No, the COVID-19 vaccine won't make you infertile

No, the COVID-19 vaccine won't make you infertile

There have been unfounded rumours circulating on social media that the COVID-19 vaccine could affect fertility and here at Flinders Fertility, we've seen an increase in the number of young people asking about freezing sperm and eggs.  While we absolutely support people empowering themselves and making decisions on their reproductive health, there is no evidence suggesting that fertility problems are a side effect of ANY vaccine.

The theory that COVID-19 vaccines cause infertility is based on the disproven idea that one of the spike proteins in COVID-19 and the Syncytin-1 protein (which help placenta development) are the same. They are not. The COVID-19 vaccine, like other vaccines, works by encouraging our bodies to develop antibodies to fight against the virus that causes COVID-19, to prevent future illness. There is currently no evidence that antibodies formed from COVID-19 vaccination cause any problems with pregnancy, including the development of the placenta. Further, studies have consistently shown there is no incremental risk with either of the mRNA vaccines -  Pfizer Comirnaty and Moderna Spikevax - which are prescribed for those in the reproductive years' age group.  This article, written by an immunologist explains how vaccines work and why the Syncytin-1 protein theory is disproven.

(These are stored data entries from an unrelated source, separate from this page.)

-- ==== Sys2Proof/Laws/Ops.lean ====
section
/-! SUPPORT. What each shared operation can do, said once: the two ends of a command, the effects of a
host access, a completion, and a step. -/

namespace Sys2Proof.Machine

/-- A command ends normally with some value in its destination, or with an error code and nothing
else changed; and the value fits the register (10_state.md R32, R33, 60_exceptions.md R201,
00_scope.md R8). -/
theorem exec_cases (i : Instr) (s : State) :
    (∃ v, exec i s = .next (normalCompletion s i.dest v) ∧
      (1 ≤ s.words → RegsFit s → v < 2 ^ s.width)) ∨
    (∃ c, c ≠ .none ∧ exec i s = .next (errorCompletion s c)) := by
  cases i with
  | mulmod rd ra rb rn =>
    by_cases h : s.reg rn = 0
    · exact .inr ⟨.modZero, by decide, by simp [exec, execMulmod, raiseError, h]⟩
    · exact .inl ⟨mulMod (s.reg ra) (s.reg rb) (s.reg rn),
        by simp [exec, execMulmod, finish, h, Instr.dest],
        fun _ hf => (mulMod_lt _ _ (by omega)).trans (hf rn)⟩
  | montmul rd ra rb rn =>
    by_cases h : s.reg rn = 0
    · exact .inr ⟨.modZero, by decide, by simp [exec, execMontmul, raiseError, h]⟩
    by_cases h2 : s.reg rn % 2 = 0
    · exact .inr ⟨.modEven, by decide, by simp [exec, execMontmul, raiseError, h, h2]⟩
    · exact .inl ⟨montMul s.width (s.reg ra) (s.reg rb) (s.reg rn),
        by simp [exec, execMontmul, finish, h, h2, Instr.dest],
        fun _ hf => (montMul_spec _ _ _ (by omega)).1.trans (hf rn)⟩
  | modexp rd ra rb rn =>
    by_cases h : s.reg rn = 0
    · exact .inr ⟨.modZero, by decide, by simp [exec, execModexp, raiseError, h]⟩
    · refine .inl ⟨powMod (s.reg ra) (s.reg rb) (s.reg rn),
        by simp [exec, execModexp, finish, h, Instr.dest], fun _ hf => ?_⟩
      rw [powMod_eq _ _ (by omega)]
      exact (Nat.mod_lt _ (by omega)).trans (hf rn)
  | modexpc rd ra rb rn =>
    by_cases h : s.reg rn ≤ s.reg ra
    · exact .inr ⟨.msgTooLarge, by decide, by simp [exec, execModexpc, raiseError, h]⟩
    · refine .inl ⟨powMod (s.reg ra) (s.reg rb) (s.reg rn),
        by simp [exec, execModexpc, finish, h, Instr.dest], fun _ hf => ?_⟩
      rw [powMod_eq _ _ (by omega)]
      exact (Nat.mod_lt _ (by omega)).trans (hf rn)
  | modinv rd ra rn =>
    cases h : modInv? (s.reg ra) (s.reg rn) with
    | none => exact .inr ⟨.invUndefined, by decide, by simp [exec, execModinv, raiseError, h]⟩
    | some d =>
      exact .inl ⟨d, by simp [exec, execModinv, finish, h, Instr.dest],
        fun _ hf => (modInv?_spec h).1.trans (hf rn)⟩
  | primetest rd ra =>
    refine .inl ⟨(isPrime (s.reg ra)).toNat, rfl, fun hw _ => ?_⟩
    have h2 : 2 ^ 1 ≤ 2 ^ s.width := Nat.pow_le_pow_right (by omega) (by rw [State.width]; omega)
    have h1 := Bool.toNat_le (isPrime (s.reg ra))
    omega

/-- A completion that answers had a word in flight, and answers what its command answers or the
error of an illegal word (10_state.md R32, 30_encoding.md R87). -/
theorem complete_cases {s t : State} (h : complete s = .next t) :
    s.busy = true ∧ ∃ w, s.inflight = some w ∧
      ((∃ i, decode w = .ok i ∧ exec i s = .next t) ∨
        (isIllegal w = true ∧ t = errorCompletion s .illegalCmd)) := by
  rw [complete] at h
  split_ifs at h with hb
  refine ⟨hb, ?_⟩
  cases hw : s.inflight with
  | none => simp [hw] at h
  | some w =>
    refine ⟨w, rfl, ?_⟩
    simp only [hw] at h
    cases hd : decode w with
    | ok i => exact .inl ⟨i, rfl, by simpa [hd] using h⟩
    | error e =>
      simp only [hd, raiseError, Host.Outcome.next.injEq] at h
      exact .inr ⟨by simp [isIllegal, hd], h.symm⟩

/-- A completion leaves one of the two ends of a command (10_state.md R33, 60_exceptions.md R201). -/
theorem complete_ends {s t : State} (h : complete s = .next t) :
    (∃ r v, t = normalCompletion s r v ∧ (1 ≤ s.words → RegsFit s → v < 2 ^ s.width)) ∨
    (∃ c, c ≠ .none ∧ t = errorCompletion s c) := by
  obtain ⟨_, w, _, ⟨i, _, hi⟩ | ⟨_, rfl⟩⟩ := complete_cases h
  · rcases exec_cases i s with ⟨v, hv, hfit⟩ | ⟨c, hc, hv⟩
    · rw [hv, Host.Outcome.next.injEq] at hi
      exact .inl ⟨_, v, hi.symm, hfit⟩
    · rw [hv, Host.Outcome.next.injEq] at hi
      exact .inr ⟨c, hc, hi.symm⟩
  · exact .inr ⟨_, by simp, rfl⟩

/-- An offset is refused unless it is a multiple of 4 inside the window (20_memory.md R56). -/
theorem offsetRefusal_eq_none_iff (off : Nat) :
    offsetRefusal off = none ↔ off % 4 = 0 ∧ off < 0x1000 := by
  rw [offsetRefusal]
  split_ifs with h1 h2
  · simp_all
  · simp only [Config.windowBytes] at h2
    simp; omega
  · simp only [Config.windowBytes] at h2
    simp; omega

/-- An access that is performed is an aligned 32-bit one inside the window (20_memory.md R56). -/
theorem transact_cases {op : HostOp} {s t : State} (h : transact op s = .next t) :
    (∃ off, op = .read off ∧ off % 4 = 0 ∧ off < 0x1000 ∧ t = hostRead s off) ∨
    (∃ off v, op = .write off v ∧ off % 4 = 0 ∧ off < 0x1000 ∧ t = hostWrite s off v) := by
  cases op with
  | read off =>
    cases ho : offsetRefusal off with
    | some r => simp [transact, ho] at h
    | none =>
      obtain ⟨h1, h2⟩ := (offsetRefusal_eq_none_iff off).mp ho
      simp only [transact, ho, Host.Outcome.next.injEq] at h
      exact .inl ⟨off, rfl, h1, h2, h.symm⟩
  | write off v =>
    cases ho : offsetRefusal off with
    | some r => simp [transact, ho] at h
    | none =>
      obtain ⟨h1, h2⟩ := (offsetRefusal_eq_none_iff off).mp ho
      simp only [transact, ho, Host.Outcome.next.injEq] at h
      exact .inr ⟨off, v, rfl, h1, h2, h.symm⟩
  | otherWidth w off => simp [transact] at h

/-- Every effect a host write can have (20_memory.md R53, R58). -/
theorem hostWrite_cases (s : State) (off : Nat) (v : Word) :
    hostWrite s off v = s ∨
    (s.busy = false ∧ hostWrite s off v = accept s v) ∨
    (s.busy = true ∧ hostWrite s off v = overrun s) ∨
    (off = Config.statusOff ∧ hostWrite s off v = writeStatus s v) ∨
    hostWrite s off v = writeCtrl s v ∨
    (s.busy = false ∧ ∃ r k, k < s.words ∧
      hostWrite s off v = s.setReg r (setRegWord (s.reg r) k v)) := by
  rw [hostWrite]
  cases ht : targetOf s.words off with
  | cmd => cases hb : s.busy <;> simp [writeCmd, hb]
  | status =>
    right; right; right; left
    refine ⟨?_, rfl⟩
    simp only [targetOf] at ht
    split_ifs at ht
    assumption
  | ctrl => simp
  | param => simp
  | operand r k =>
    cases hb : s.busy with
    | true => simp [writeOperand, hb]
    | false =>
      right; right; right; right; right
      exact ⟨rfl, r, k, (operand_of_targetOf ht).1, by simp [writeOperand, hb]⟩
  | reserved => simp

/-- What one step is, by the head of the schedule. -/
theorem step_cases {s t : State} (h : step s = .next t) :
    (∃ op rest, s.schedule = .host op :: rest ∧ transact op { s with schedule := rest } = .next t) ∨
    (∃ rest, s.schedule = .complete :: rest ∧ complete { s with schedule := rest } = .next t) ∨
    (∃ rest, s.schedule = .reset :: rest ∧ t = applyReset { s with schedule := rest }) ∨
    (s.schedule = [] ∧ s.busy = true ∧ complete s = .next t) ∨
    (s.schedule = [] ∧ s.busy = false ∧ t = s) := by
  rw [step, advance] at h
  cases hs : s.schedule with
  | nil =>
    simp only [hs] at h
    split_ifs at h with hb
    · simp [hb, h]
    · simp only [Host.Outcome.next.injEq] at h
      simp_all
  | cons e rest =>
    simp only [hs, perform] at h
    cases e with
    | host op => exact .inl ⟨op, rest, rfl, h⟩
    | complete => exact .inr (.inl ⟨rest, rfl, h⟩)
    | reset => exact .inr (.inr (.inl ⟨rest, rfl, by simpa using h.symm⟩))

end Sys2Proof.Machine
end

For men, there’s no evidence either that there is any long-term effect on fertility.  If you get a fever after your vaccine you may experience a slight drop in sperm count which is a normal, temporary immune response.  This article explains why this happens. 

Egg freezing (and sperm freezing for that matter) is a brilliant thing to do if you are not ready to have a baby as you are most fertile in your 20s and early 30s.  But it’s an unnecessary procedure if it’s purely that you are worried about your fertility after the COVID vaccine.